Jeder Mensch ist einzigartig. Jeder Mensch hat seinen eigenen, individuellen Lernstil. Wenn man jemanden beim Lernen unterstützen möchte, ist es jedoch hilfreich, Menschen auch mal in Schubladen zu stecken. Wichtig ist dabei sich daran zu erinnern, dass es nur eine Schublade ist! Eine Kategorisierung kann niemals den ganzen Menschen erfassen und jeder Mensch trägt auch Anteile der anderen Schubladen in sich.

In diesem Sinn können unterschiedliche Lerntypen unterschieden werden. Im Lerncoaching hat sich die Unterscheidung nach folgenden Typen bewährt:

Visuell

Auditiv

Emotionale Bewegungslerner (Kinästheten)

Kommunikativ

Streng genommen sind das keine „Typen“, sondern eher bevorzugte Lernkanäle oder „Lernpräferenzen“. Im Laufe unseres Lebens können sich diese Präferenzen auch verschieben, bzw. wir lernen, sehr erfolgreich auch andere Lernkanäle für uns zu nutzen. Je mehr Sinne beim Lernen aktiv sind, desto leichter und nachhaltiger lernen wir.

Je nach Lernstoff wird man verschiedene Sinneskanäle wählen. Beim Vokabellernen brauchen wir z. B. die Augen für das Schriftbild und die Ohren für die Aussprache.

Wenn man sich mit Lerntypen beschäftigt, gibt es daher zwei Ziele:

  • Das Kennenlernen und die optimale Nutzung der Stärken des dominanten Lerntyps.
  • Die Weiterentwicklung der anderen Lerntypen, um das Lernen auf mehrere Säulen zu verteilen, damit man sich jeden Lernstoff gut merken kann.
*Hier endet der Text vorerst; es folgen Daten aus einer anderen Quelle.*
/-- By the kind of instruction: return, call, jump, skip, key wait, the four that test addresses, and the rest, whose last
act is to go on to the next instruction. -/
theorem exec_faultedOrAtTarget {i : Instr} {s t : State} (h : exec i s = .next t) : FaultedOrAtTarget i s t := by
  cases i
  case op00EE =>
    simp only [exec, exec00EE] at h
    cases hpop : s.pop with
    | none => rw [hpop] at h; cases h; exact .inl ⟨rfl, rfl⟩
    | some p =>
      obtain ⟨a, u⟩ := p
      rw [hpop] at h
      obtain ⟨k, hk, hsp, rfl, rfl⟩ := State.pop_eq_some hpop
      cases h
      exact .inr ⟨rfl, .inr (.inr (.inr (.inl ⟨rfl, k, hk, hsp, rfl⟩)))⟩
  case op1NNN nnn => cases h; exact .inr ⟨rfl, .inr (.inr (.inl ⟨nnn, .inl rfl, absAddress_toNat nnn⟩))⟩
  case op2NNN nnn =>
    simp only [exec, exec2NNN] at h
    by_cases hroom : s.sp.val < Config.stackDepth
    · rw [State.push_of_room s.pc hroom] at h
      cases h
      exact .inr ⟨rfl, .inr (.inr (.inl ⟨nnn, .inr rfl, absAddress_toNat nnn⟩))⟩
    · rw [(s.push_eq_none_iff s.pc).mpr (by have := s.sp.isLt; omega)] at h
      cases h
      exact .inl ⟨rfl, rfl⟩
  case op3XNN x nn | op4XNN x nn | op5XY0 x y | op9XY0 x y => cases h; exact .inr ⟨rfl, pcTarget_skipIf s _ rfl⟩
  case opEX9E x | opEXA1 x => cases h; exact faultedOrAtTarget_keySkip s x _ rfl
  case opFX0A x =>
    simp only [exec, execFX0A] at h
    cases hkey : s.lowestKeyDown with
    | none =>
      rw [hkey] at h
      cases h
      exact .inr ⟨rfl, .inr (.inr (.inr (.inr ⟨x, rfl, s.lowestKeyDown_eq_none_iff.mp hkey, rfl⟩)))⟩
    | some k => rw [hkey] at h; cases h; exact .inr ⟨rfl, pcTarget_advance _ rfl⟩
  case opDXYN x y n | opFX33 x | opFX55 x | opFX65 x => exact faultedOrAtTarget_of_guarded h rfl ⟨rfl, rfl⟩
  all_goals cases h; exact .inr ⟨rfl, pcTarget_advance _ rfl⟩

/-- Settles O13: a machine that was running is halted afterwards exactly if the instruction faulted. -/
theorem pcAfterAnInstruction : Obligations.PcAfterAnInstruction := by
  intro i s t hrun h
  obtain ⟨hhalted, hpc⟩ | ⟨hlatch, htarget⟩ := exec_faultedOrAtTarget h
  · exact ⟨fun _ => hpc, fun hrun' => absurd hhalted (Bool.eq_false_iff.mp hrun')⟩
  · exact ⟨fun hhalted => absurd (hlatch.symm.trans hhalted) (Bool.eq_false_iff.mp hrun), fun _ => htarget⟩

end Sys2Proof.Machine
end

section
/-! PROOFS, family 41_load_alu: the loads, copies and logic, each one write of VX and then the next instruction
(spec/41_load_alu.md R122 to R127). -/

namespace Sys2Proof.Machine

/-! ### Frames of register writes -/

theorem OnlyRegs.refl (xs : List RegIx) (s : State) : OnlyRegs xs s s :=
  ⟨fun _ _ => rfl, rfl, fun _ => rfl, ⟨rfl, rfl⟩, ⟨rfl, rfl⟩, ⟨rfl, rfl⟩, ⟨rfl, rfl, rfl⟩, ⟨rfl, rfl, rfl, rfl⟩⟩

/-- A write of a listed register stays within the list; it touches no field but the register file. -/
theorem OnlyRegs.setReg {xs : List RegIx} {s t : State} (h : OnlyRegs xs s t) {x : RegIx} (hx : x ∈ xs) (b : Byte) :
    OnlyRegs xs s (t.setReg x b) := by
  obtain ⟨hregs, hrest⟩ := h
  refine ⟨fun r hr => ?_, hrest⟩
  have hne : x ≠ r := fun heq => hr (heq ▸ hx)
  rw [State.reg_setReg_ne t hne, hregs r hr]

/-- PC is in no frame of `OnlyRegs`, so going on to the next instruction keeps it. -/
theorem OnlyRegs.advance {xs : List RegIx} {s t : State} (h : OnlyRegs xs s t) : OnlyRegs xs s t.advance := h

/-! ### One register write, then the next instruction -/

theorem State.reg_advance_setReg_same (s : State) (x : RegIx) (b : Byte) : (s.setReg x b).advance.reg x = b := by
  rw [State.reg_advance, State.reg_setReg_same]

theorem State.advance_setReg_pc (s : State) (x : RegIx) (b : Byte) : (s.setReg x b).advance.pc = s.pc + 2#16 := by
  rw [State.advance_pc, State.setReg_pc]

theorem onlyRegs_advance_setReg (s : State) (x : RegIx) (b : Byte) : OnlyRegs [x] s (s.setReg x b).advance :=
  ((OnlyRegs.refl [x] s).setReg (List.mem_singleton_self x) b).advance

/-- An instruction that writes `b` to VX and goes on completes with `b` in VX and nothing else changed but PC. -/
theorem exec_writesOnlyVx {i : Instr} {s : State} {x : RegIx} {b : Byte}
    (h : exec i s = .next (s.setReg x b).advance) :
    ∃ t, exec i s = .next t ∧ t.reg x = b ∧ t.pc = s.pc + 2#16 ∧ OnlyRegs [x] s t :=
  ⟨_, h, s.reg_advance_setReg_same x b, s.advance_setReg_pc x b, onlyRegs_advance_setReg s x b⟩

/-- Settles O38: each is one write of VX, and byte addition wraps at 256. -/
theorem immediateLoadAndAddWriteOnlyVx : Obligations.ImmediateLoadAndAddWriteOnlyVx := by
  refine ⟨fun x nn s => exec_writesOnlyVx rfl, fun x nn s => ?_⟩
  obtain ⟨t, hexec, hx, hframe⟩ := exec_writesOnlyVx (i := .op7XNN x nn) (s := s) rfl
  exact ⟨t, hexec, by rw [hx, BitVec.toNat_add], hframe⟩

/-- What the three logic instructions share: the byte written to VX is known bit by bit. -/
theorem exec_writesBitsOfVx {i : Instr} {s : State} {x : RegIx} {b : Byte} {bit : Nat → Bool}
    (h : exec i s = .next (s.setReg x b).advance) (hbit : ∀ k, b.getLsbD k = bit k) :
    ∃ t, exec i s = .next t ∧ (∀ k < 8, (t.reg x).getLsbD k = bit k) ∧ t.pc = s.pc + 2#16 ∧ OnlyRegs [x] s t := by
  obtain ⟨t, hexec, hx, hframe⟩ := exec_writesOnlyVx h
  exact ⟨t, hexec, fun k _ => by rw [hx, hbit], hframe⟩

/-- Settles O39: each is one write of VX, of VY or of the OR, AND or XOR of the two bytes, which act on each bit. -/
theorem copyAndLogicWriteOnlyVx : Obligations.CopyAndLogicWriteOnlyVx :=
  ⟨fun _ _ _ => exec_writesOnlyVx rfl,
    fun _ _ _ => exec_writesBitsOfVx rfl fun _ => BitVec.getLsbD_or,
    fun _ _ _ => exec_writesBitsOfVx rfl fun _ => BitVec.getLsbD_and,
    fun _ _ _ => exec_writesBitsOfVx rfl fun _ => BitVec.getLsbD_xor⟩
Sie möchten Ihren eigenen Lerntyp kennenlernen? Ein Coach kann einen Test mit Ihnen machen und die Ergebnisse erklären. Bitte schön, hier entlang:

Anmeldung zum Lerncoaching

 

Andere Typologien

Nachdem die oben erwähnten Lerntypen ja nur Modelle sind, ist es möglich, das Lernverhalten auch anders zu kategorisieren.

Hilfreich ist z. B. auch das „Herrmann Dominanz Modell“ (Herrmann Brain Dominance Instrument, HBDI)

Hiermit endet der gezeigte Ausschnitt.